Increasing computational resources are starting to allow global ocean simulations at so-called “eddy permitting” resolutions, where the largest meso-scale eddies can be resolved explicitly, but an adequate parameterization of sub-grid eddy effects remains necessary. Most eddy-permitting models presently employ some kind of hyperviscosity, which is shown to cause a significant amount of energy dissipation. However, geostrophic turbulence exhibits a forward enstrophy- but not energy-cascade, suggesting that enstrophy but little or no energy should be dissipated at the grid-scale. As a result of the spurious energy dissipation associated with hyperviscous closures, eddy permitting models tend to have too little mesoscale eddy kinetic energy (EKE).
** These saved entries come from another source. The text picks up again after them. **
-- ==== Sys2Proof/Machine/Events.lean ====
section
/-! DEFINITION. The event classes and codes of R450 and which of them bear an interrupt (the Reported columns of the event tables). -/

namespace Sys2Proof.Machine

/-- An event: class and code (R450). -/
structure Ev where
  cls : Nat
  code : Nat
  deriving DecidableEq, Repr

/-- REF_FAIL -/
def evStkRefFail : Ev := ⟨0x01, 0x01⟩
/-- ACQ_TIMEOUT -/
def evStkAcqTimeout : Ev := ⟨0x01, 0x02⟩
/-- HOLDOVER_ENTRY -/
def evStkHoldoverEntry : Ev := ⟨0x01, 0x03⟩
/-- HOLDOVER_EXPIRED -/
def evStkHoldoverExpired : Ev := ⟨0x01, 0x04⟩
/-- ROOT_LOSS -/
def evStkRootLoss : Ev := ⟨0x01, 0x05⟩
/-- STROKE_STEP -/
def evStkStrokeStep : Ev := ⟨0x01, 0x06⟩
/-- FOREIGN_ROOT -/
def evStkForeignRoot : Ev := ⟨0x01, 0x07⟩
/-- COMMIT_DISCARD -/
def evStkCommitDiscard : Ev := ⟨0x01, 0x08⟩
/-- SA_ERR -/
def evStkSaErr : Ev := ⟨0x01, 0x09⟩
/-- CMDQ_REWIND -/
def evCmdCmdqRewind : Ev := ⟨0x02, 0x01⟩
/-- CMDQ_FLUSH_DISCARD -/
def evCmdCmdqFlushDiscard : Ev := ⟨0x02, 0x02⟩
/-- AUTH_FAIL -/
def evCmdAuthFail : Ev := ⟨0x02, 0x03⟩
/-- FWD_DROP -/
def evCmdFwdDrop : Ev := ⟨0x02, 0x04⟩
/-- FWD_LATE -/
def evCmdFwdLate : Ev := ⟨0x02, 0x05⟩
/-- FWD_TIMEOUT -/
def evCmdFwdTimeout : Ev := ⟨0x02, 0x06⟩
/-- RPL_DROP -/
def evCmdRplDrop : Ev := ⟨0x02, 0x07⟩
/-- SPI_BAD -/
def evCmdSpiBad : Ev := ⟨0x02, 0x08⟩
/-- MAP_SLAG -/
def evAnvMapSlag : Ev := ⟨0x03, 0x01⟩
/-- TEMPER_FIX -/
def evAnvTemperFix : Ev := ⟨0x03, 0x02⟩
/-- TEMPER_MISCOMPARE -/
def evAnvTemperMiscompare : Ev := ⟨0x03, 0x03⟩
/-- CONT_SLAG -/
def evConContSlag : Ev := ⟨0x04, 0x01⟩
/-- JC_ERR -/
def evConJcErr : Ev := ⟨0x04, 0x02⟩
/-- SLAG_RX -/
def evConSlagRx : Ev := ⟨0x04, 0x03⟩
/-- STREAM_LOSS -/
def evConStreamLoss : Ev := ⟨0x04, 0x04⟩
/-- FRAME_LOST -/
def evConFrameLost : Ev := ⟨0x04, 0x05⟩
/-- BIP_VIOL -/
def evConBipViol : Ev := ⟨0x04, 0x06⟩
/-- BEI_VIOL -/
def evConBeiViol : Ev := ⟨0x04, 0x07⟩
/-- dAIS -/
def evConDAis : Ev := ⟨0x04, 0x08⟩
/-- dLCK -/
def evConDLck : Ev := ⟨0x04, 0x09⟩
/-- dUNEQ -/
def evConDUneq : Ev := ⟨0x04, 0x0A⟩
/-- dCFA -/
def evConDCfa : Ev := ⟨0x04, 0x0B⟩
/-- dRSZ -/
def evConDRsz : Ev := ⟨0x04, 0x0C⟩
/-- dPTM -/
def evConDPtm : Ev := ⟨0x04, 0x0D⟩
/-- dCMM -/
def evConDCmm : Ev := ⟨0x04, 0x0E⟩
/-- dCSF -/
def evConDCsf : Ev := ⟨0x04, 0x0F⟩
/-- dBDI -/
def evConDBdi : Ev := ⟨0x04, 0x10⟩
/-- dDEG -/
def evConDDeg : Ev := ⟨0x04, 0x11⟩
/-- dSECMM -/
def evConDSecmm : Ev := ⟨0x04, 0x12⟩
/-- PS_SWITCH -/
def evPgPsSwitch : Ev := ⟨0x05, 0x01⟩
/-- PS_CMD_REJECT -/
def evPgPsCmdReject : Ev := ⟨0x05, 0x02⟩
/-- APS_INVALID -/
def evPgApsInvalid : Ev := ⟨0x05, 0x03⟩
/-- BOTH_BAD -/
def evPgBothBad : Ev := ⟨0x05, 0x04⟩
/-- BOTH_FAILED -/
def evPgBothFailed : Ev := ⟨0x05, 0x05⟩
/-- MISMATCH -/
def evPgMismatch : Ev := ⟨0x05, 0x06⟩
/-- ALN_OVERRUN -/
def evPgAlnOverrun : Ev := ⟨0x05, 0x07⟩
/-- PLAY_STEP -/
def evPgPlayStep : Ev := ⟨0x05, 0x08⟩
/-- ROWS_W -/
def evPgRowsW : Ev := ⟨0x05, 0x09⟩
/-- ROWS_P -/
def evPgRowsP : Ev := ⟨0x05, 0x0A⟩
/-- dFOP-PM -/
def evPgDFopPm : Ev := ⟨0x05, 0x0B⟩
/-- dFOP-NR -/
def evPgDFopNr : Ev := ⟨0x05, 0x0C⟩
/-- dLATE -/
def evPgDLate : Ev := ⟨0x05, 0x0D⟩
/-- dDIFF -/
def evPgDDiff : Ev := ⟨0x05, 0x0E⟩
/-- BIP_VIOL -/
def evMonBipViol : Ev := ⟨0x06, 0x01⟩
/-- BEI_VIOL -/
def evMonBeiViol : Ev := ⟨0x06, 0x02⟩
/-- dFLOS -/
def evFabDFlos : Ev := ⟨0x07, 0x01⟩
/-- dSBDI -/
def evFabDSbdi : Ev := ⟨0x07, 0x02⟩
/-- dSDEG -/
def evFabDSdeg : Ev := ⟨0x07, 0x03⟩
/-- dNBR_MM -/
def evFabDNbrMm : Ev := ⟨0x07, 0x04⟩
/-- ALIGN_SLIP -/
def evFabAlignSlip : Ev := ⟨0x07, 0x05⟩
/-- RENUMBER -/
def evFabRenumber : Ev := ⟨0x07, 0x06⟩
/-- SLAG_OVF_RX -/
def evFabSlagOvfRx : Ev := ⟨0x07, 0x07⟩
/-- SBIP_VIOL -/
def evFabSbipViol : Ev := ⟨0x07, 0x08⟩
/-- SBEI_VIOL -/
def evFabSbeiViol : Ev := ⟨0x07, 0x09⟩
/-- CC_ERR -/
def evFabCcErr : Ev := ⟨0x07, 0x0A⟩
/-- CTL_DROP -/
def evFabCtlDrop : Ev := ⟨0x07, 0x0B⟩
/-- HOP_EXPIRED -/
def evFabHopExpired : Ev := ⟨0x07, 0x0C⟩
/-- BC_DUP -/
def evFabBcDup : Ev := ⟨0x07, 0x0D⟩
/-- HELLO_LOSS -/
def evFabHelloLoss : Ev := ⟨0x07, 0x0E⟩
/-- TX_STUFF -/
def evFabTxStuff : Ev := ⟨0x07, 0x0F⟩
/-- FAB_FEC_CORR -/
def evFabFabFecCorr : Ev := ⟨0x07, 0x10⟩
/-- FAB_FEC_UNCORR -/
def evFabFabFecUncorr : Ev := ⟨0x07, 0x11⟩
/-- ADDR_CONFLICT -/
def evFdevAddrConflict : Ev := ⟨0x08, 0x01⟩
/-- LSDB_FULL -/
def evFdevLsdbFull : Ev := ⟨0x08, 0x02⟩
/-- TX_CLIP -/
def evLinTxClip : Ev := ⟨0x09, 0x01⟩
/-- CAL_LIMIT -/
def evLinCalLimit : Ev := ⟨0x09, 0x02⟩
/-- CAL_REF_HOLD -/
def evLinCalRefHold : Ev := ⟨0x09, 0x03⟩
/-- TX_RATE_LIMIT -/
def evLinTxRateLimit : Ev := ⟨0x09, 0x04⟩
/-- TX_RAMP_DONE -/
def evLinTxRampDone : Ev := ⟨0x09, 0x05⟩
/-- dRXLOS -/
def evLinDRxlos : Ev := ⟨0x09, 0x06⟩
/-- dLOSF -/
def evLinDLosf : Ev := ⟨0x09, 0x07⟩
/-- DESC_MM -/
def evLinDescMm : Ev := ⟨0x09, 0x08⟩
/-- FALSE_ACQ -/
def evLinFalseAcq : Ev := ⟨0x09, 0x09⟩
/-- PREEMPT -/
def evLinPreempt : Ev := ⟨0x09, 0x0A⟩
/-- AFC_RANGE -/
def evLinAfcRange : Ev := ⟨0x09, 0x0B⟩
/-- HUNT_TIMEOUT -/
def evLinHuntTimeout : Ev := ⟨0x09, 0x0C⟩
/-- HDR_MISS -/
def evLinHdrMiss : Ev := ⟨0x09, 0x0D⟩
/-- MIMO_SINGULAR -/
def evLinMimoSingular : Ev := ⟨0x09, 0x0E⟩
/-- CYCLE_SLIP -/
def evLinCycleSlip : Ev := ⟨0x09, 0x0F⟩
/-- CD_TRACK_LIMIT -/
def evLinCdTrackLimit : Ev := ⟨0x09, 0x10⟩
/-- JOINT_FALLBACK -/
def evLinJointFallback : Ev := ⟨0x09, 0x11⟩
/-- DM_ERR -/
def evLinDmErr : Ev := ⟨0x09, 0x12⟩
/-- RX_CAL_LIMIT -/
def evLinRxCalLimit : Ev := ⟨0x09, 0x13⟩
/-- RX_CAL_REF_HOLD -/
def evLinRxCalRefHold : Ev := ⟨0x09, 0x14⟩
/-- RX_RATE_LIMIT -/
def evLinRxRateLimit : Ev := ⟨0x09, 0x15⟩
/-- RX_RESTART -/
def evLinRxRestart : Ev := ⟨0x09, 0x16⟩
/-- FEC_CW -/
def evLinFecCw : Ev := ⟨0x09, 0x17⟩
/-- FEC_CORR_BITS -/
def evLinFecCorrBits : Ev := ⟨0x09, 0x18⟩
/-- FEC_UNCORR -/
def evLinFecUncorr : Ev := ⟨0x09, 0x19⟩
/-- dFEC_SD -/
def evLinDFecSd : Ev := ⟨0x09, 0x1A⟩
/-- LINE_SLIP -/
def evLinLineSlip : Ev := ⟨0x09, 0x40⟩
/-- C_ERR -/
def evLinCErr : Ev := ⟨0x09, 0x41⟩
/-- RB_HEC_ERR -/
def evLinRbHecErr : Ev := ⟨0x09, 0x42⟩
/-- SM_BIP_VIOL -/
def evLinSmBipViol : Ev := ⟨0x09, 0x43⟩
/-- SM_BEI_VIOL -/
def evLinSmBeiViol : Ev := ⟨0x09, 0x44⟩
/-- PM_BIP_VIOL -/
def evLinPmBipViol : Ev := ⟨0x09, 0x45⟩
/-- PM_BEI_VIOL -/
def evLinPmBeiViol : Ev := ⟨0x09, 0x46⟩
/-- dCWL -/
def evLinDCwl : Ev := ⟨0x09, 0x47⟩
/-- dLOF -/
def evLinDLof : Ev := ⟨0x09, 0x48⟩
/-- dLOM -/
def evLinDLom : Ev := ⟨0x09, 0x49⟩
/-- dRBL -/
def evLinDRbl : Ev := ⟨0x09, 0x4A⟩
/-- dTIM-SM -/
def evLinDTimSm : Ev := ⟨0x09, 0x4B⟩
/-- dTIM-PM -/
def evLinDTimPm : Ev := ⟨0x09, 0x4C⟩
/-- dBDI-SM -/
def evLinDBdiSm : Ev := ⟨0x09, 0x4D⟩
/-- dBDI-PM -/
def evLinDBdiPm : Ev := ⟨0x09, 0x4E⟩
/-- dIAE -/
def evLinDIae : Ev := ⟨0x09, 0x4F⟩
/-- dBIAE -/
def evLinDBiae : Ev := ⟨0x09, 0x50⟩
/-- dAIS -/
def evLinDAis : Ev := ⟨0x09, 0x51⟩
/-- dOCI -/
def evLinDOci : Ev := ⟨0x09, 0x52⟩
/-- dLCK -/
def evLinDLck : Ev := ⟨0x09, 0x53⟩
/-- dPLM -/
def evLinDPlm : Ev := ⟨0x09, 0x54⟩
/-- dDEG-SM -/
def evLinDDegSm : Ev := ⟨0x09, 0x55⟩
/-- dDEG-PM -/
def evLinDDegPm : Ev := ⟨0x09, 0x56⟩
/-- dLOA -/
def evCliDLoa : Ev := ⟨0x0B, 0x01⟩
/-- dHI_SER -/
def evCliDHiSer : Ev := ⟨0x0B, 0x02⟩
/-- GRM_RX_BAD -/
def evCliGrmRxBad : Ev := ⟨0x0B, 0x03⟩
/-- GRM_IN_DROP -/
def evCliGrmInDrop : Ev := ⟨0x0B, 0x04⟩
/-- CLS_MISS -/
def evCliClsMiss : Ev := ⟨0x0B, 0x05⟩
/-- CLS_DEPTH -/
def evCliClsDepth : Ev := ⟨0x0B, 0x06⟩
/-- CLS_MAL -/
def evCliClsMal : Ev := ⟨0x0B, 0x07⟩
/-- CLS_FRAG_MISS -/
def evCliClsFragMiss : Ev := ⟨0x0B, 0x08⟩
/-- FLX_BUDGET -/
def evCliFlxBudget : Ev := ⟨0x0B, 0x09⟩
/-- RULE_DROP -/
def evCliRuleDrop : Ev := ⟨0x0B, 0x0A⟩
/-- SLOT_OFF_DROP -/
def evCliSlotOffDrop : Ev := ⟨0x0B, 0x0B⟩
/-- GRM_FEED_MM -/
def evCliGrmFeedMm : Ev := ⟨0x0B, 0x0C⟩
/-- GRM_UNPACK_BAD -/
def evCliGrmUnpackBad : Ev := ⟨0x0B, 0x0D⟩
/-- GRM_TX_DROP -/
def evCliGrmTxDrop : Ev := ⟨0x0B, 0x0E⟩
/-- RX_FRAMES -/
def evCliRxFrames : Ev := ⟨0x0B, 0x0F⟩
/-- RX_BYTES -/
def evCliRxBytes : Ev := ⟨0x0B, 0x10⟩
/-- TX_FRAMES -/
def evCliTxFrames : Ev := ⟨0x0B, 0x11⟩
/-- TX_BYTES -/
def evCliTxBytes : Ev := ⟨0x0B, 0x12⟩
/-- dLLOS -/
def evLaneDLlos : Ev := ⟨0x0C, 0x01⟩
/-- LANE_RETIRED -/
def evLaneLaneRetired : Ev := ⟨0x0C, 0x02⟩
/-- LANE_EXT_FAIL -/
def evLaneLaneExtFail : Ev := ⟨0x0C, 0x03⟩
/-- SLOT_DROP -/
def evSlotSlotDrop : Ev := ⟨0x0D, 0x01⟩
/-- SLOT_DISCARD -/
def evSlotSlotDiscard : Ev := ⟨0x0D, 0x02⟩
/-- PACKETS -/
def evSlotPackets : Ev := ⟨0x0D, 0x03⟩
/-- PACKET_BYTES -/
def evSlotPacketBytes : Ev := ⟨0x0D, 0x04⟩
/-- GRM_FLUSH_DISCARD -/
def evGrqGrmFlushDiscard : Ev := ⟨0x0E, 0x01⟩
/-- GRM_LEVEL -/
def evGrqGrmLevel : Ev := ⟨0x0E, 0x02⟩
/-- FRAG_FULL -/
def evGrdFragFull : Ev := ⟨0x0F, 0x01⟩
/-- dSECLCK -/
def evSecDSeclck : Ev := ⟨0x10, 0x01⟩
/-- dSECMM -/
def evSecDSecmm : Ev := ⟨0x10, 0x02⟩
/-- SEC_FAIL -/
def evSecSecFail : Ev := ⟨0x10, 0x03⟩
/-- SEC_KEY_LOSS -/
def evSecSecKeyLoss : Ev := ⟨0x10, 0x04⟩
/-- SEC_FAIL_FE -/
def evSecSecFailFe : Ev := ⟨0x10, 0x05⟩
/-- SEC_UNCHECKED -/
def evSecSecUnchecked : Ev := ⟨0x10, 0x06⟩
/-- SEC_IV_HOLD -/
def evSecSecIvHold : Ev := ⟨0x10, 0x07⟩
/-- SEC_UNITS -/
def evSecSecUnits : Ev := ⟨0x10, 0x08⟩
/-- KEY_LOCK_TIMEOUT -/
def evKeKeyLockTimeout : Ev := ⟨0x11, 0x01⟩
/-- ENT_FAIL -/
def evKeEntFail : Ev := ⟨0x11, 0x02⟩
/-- HK_OVERRUN -/
def evOptHkOverrun : Ev := ⟨0x12, 0x01⟩
/-- dOPEN -/
def evOptDOpen : Ev := ⟨0x12, 0x02⟩
/-- HK_OVRNG -/
def evOptHkOvrng : Ev := ⟨0x12, 0x03⟩
/-- dHTR_OPEN -/
def evOptDHtrOpen : Ev := ⟨0x12, 0x04⟩
/-- BL_LIMIT -/
def evOptBlLimit : Ev := ⟨0x12, 0x05⟩
/-- BL_NODATA -/
def evOptBlNodata : Ev := ⟨0x12, 0x06⟩
/-- VREF_OOR -/
def evOptVrefOor : Ev := ⟨0x12, 0x07⟩
/-- I2C_FAIL -/
def evOptI2cFail : Ev := ⟨0x12, 0x08⟩
/-- THERM_TRIP -/
def evModThermTrip : Ev := ⟨0x13, 0x01⟩
/-- RAIL_FAULT -/
def evModRailFault : Ev := ⟨0x13, 0x02⟩
/-- PLL_UNLOCK -/
def evModPllUnlock : Ev := ⟨0x13, 0x03⟩
/-- CORE_LOSS -/
def evModCoreLoss : Ev := ⟨0x13, 0x04⟩
/-- KE_FAIL -/
def evModKeFail : Ev := ⟨0x13, 0x05⟩
/-- THERM_WARN -/
def evModThermWarn : Ev := ⟨0x13, 0x06⟩
/-- AUTO_TEMPER_BLOCKED -/
def evModAutoTemperBlocked : Ev := ⟨0x13, 0x07⟩
/-- PROFILE_BAD -/
def evModProfileBad : Ev := ⟨0x13, 0x08⟩
/-- PROFILE_MODE_FALLBACK -/
def evModProfileModeFallback : Ev := ⟨0x13, 0x09⟩
/-- CHK_CORR -/
def evIntChkCorr : Ev := ⟨0x14, 0x01⟩
/-- SW_CE -/
def evIntSwCe : Ev := ⟨0x14, 0x02⟩
/-- SW_UE -/
def evIntSwUe : Ev := ⟨0x14, 0x03⟩
/-- SCRUB_CE -/
def evIntScrubCe : Ev := ⟨0x14, 0x04⟩
/-- SCRUB_UE -/
def evIntScrubUe : Ev := ⟨0x14, 0x05⟩
/-- SCRUB_SHORT -/
def evIntScrubShort : Ev := ⟨0x14, 0x06⟩
/-- GOLD_RESTORE -/
def evIntGoldRestore : Ev := ⟨0x14, 0x07⟩
/-- GOLD_FAIL -/
def evIntGoldFail : Ev := ⟨0x14, 0x08⟩
/-- TABLE_SLAG -/
def evIntTableSlag : Ev := ⟨0x14, 0x09⟩
/-- HBM_ECC_CE -/
def evIntHbmEccCe : Ev := ⟨0x14, 0x0A⟩
/-- HBM_UE -/
def evIntHbmUe : Ev := ⟨0x14, 0x0B⟩
/-- HBM_CRC -/
def evIntHbmCrc : Ev := ⟨0x14, 0x0C⟩
/-- HBM_UNWRITTEN -/
def evIntHbmUnwritten : Ev := ⟨0x14, 0x0D⟩
/-- BUS_DECERR -/
def evIntBusDecerr : Ev := ⟨0x14, 0x0E⟩
/-- ARB_WDOG -/
def evIntArbWdog : Ev := ⟨0x14, 0x0F⟩
/-- DBG_ACCESS -/
def evIntDbgAccess : Ev := ⟨0x14, 0x10⟩
/-- EVT_LOG_OVF -/
def evIntEvtLogOvf : Ev := ⟨0x14, 0x11⟩

/-- The same event of a FlexO instance (class 0x0A, R450). -/
def Ev.flexo (e : Ev) : Ev := ⟨0x0A, e.code⟩

/-- Codes of a class: how many from 0x01, and how many from 0x40 (R450). -/
def codesOf : Nat → Nat × Nat
  | 0x01 => (9, 0)
  | 0x02 => (8, 0)
  | 0x03 => (3, 0)
  | 0x04 => (18, 0)
  | 0x05 => (14, 0)
  | 0x06 => (2, 0)
  | 0x07 => (17, 0)
  | 0x08 => (2, 0)
  | 0x09 => (26, 23)
  | 0x0A => (0, 23)
  | 0x0B => (18, 0)
  | 0x0C => (3, 0)
  | 0x0D => (4, 0)
  | 0x0E => (2, 0)
  | 0x0F => (1, 0)
  | 0x10 => (8, 0)
  | 0x11 => (2, 0)
  | 0x12 => (8, 0)
  | 0x13 => (9, 0)
  | 0x14 => (17, 0)
  | _ => (0, 0)

/-- The class and code stand in the table of R450. -/
def evAssigned (cls code : Nat) : Bool :=
  (1 ≤ code && code ≤ (codesOf cls).1) || (0x40 ≤ code && code < 0x40 + (codesOf cls).2)

/-- Codes whose table names an interrupt, GRM_LEVEL and DESC_MM among them (R454, R455). -/
def intrCodes : Nat → List Nat
  | 0x01 => [0x01, 0x02, 0x03, 0x04, 0x05, 0x06, 0x07]
  | 0x04 => [0x08, 0x09, 0x0A, 0x0B, 0x0C, 0x0D, 0x0E, 0x0F, 0x10, 0x11, 0x12]
  | 0x05 => [0x08, 0x0B, 0x0C, 0x0D, 0x0E]
  | 0x07 => [0x01, 0x02, 0x03, 0x04, 0x05, 0x0E]
  | 0x08 => [0x01, 0x02]
  | 0x09 => [0x02, 0x03, 0x04, 0x05, 0x06, 0x07, 0x08, 0x0E, 0x10, 0x11, 0x13, 0x14, 0x15, 0x1A, 0x47, 0x48, 0x49, 0x4A, 0x4B, 0x4C, 0x4D, 0x4E, 0x4F, 0x50, 0x51, 0x52, 0x53, 0x54, 0x55, 0x56]
  | 0x0A => [0x47, 0x48, 0x49, 0x4A, 0x4B, 0x4C, 0x4D, 0x4E, 0x4F, 0x50, 0x51, 0x52, 0x53, 0x54, 0x55, 0x56]
  | 0x0B => [0x01, 0x02]
  | 0x0C => [0x01, 0x02, 0x03]
  | 0x0E => [0x02]
  | 0x0F => [0x01]
  | 0x10 => [0x01, 0x02, 0x04, 0x07]
  | 0x11 => [0x01, 0x02]
  | 0x12 => [0x01, 0x02, 0x04, 0x05, 0x07]
  | 0x13 => [0x01, 0x02, 0x03, 0x04, 0x05, 0x06]
  | 0x14 => [0x03, 0x05, 0x08, 0x0B, 0x0C, 0x0E, 0x0F]
  | _ => []

def evIntr (cls code : Nat) : Bool := (intrCodes cls).contains code

/-- EVENT_ID of an instance (R450). -/
def evId (e : Ev) (inst : Nat) : Nat := e.cls * 2 ^ 24 + (inst % 2 ^ 16) * 2 ^ 8 + e.code

end Sys2Proof.Machine
end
We propose to counteract the spurious energy dissipation with an additional forcing term, which represents “backscatter” of energy from the unresolved scales to the resolved flow. The proposed parameterization makes use on an explicit sub-grid EKE budget. Energy dissipated by hyperviscosity acting on the resolved flow is added to the sub-grid EKE, while a backscatter term transfers energy back from the sub-grid EKE to the resolved flow. The backscatter term is formulated deterministically via a negative viscosity, which returns energy at larger scales than the hyperviscous dissipation, thus ensuring the dissipation of enstrophy. The parameterization is tested in an idealized configuration of a primitive equation ocean model, and is shown to significantly improve the solutions of simulations at typical eddy-permitting resolutions.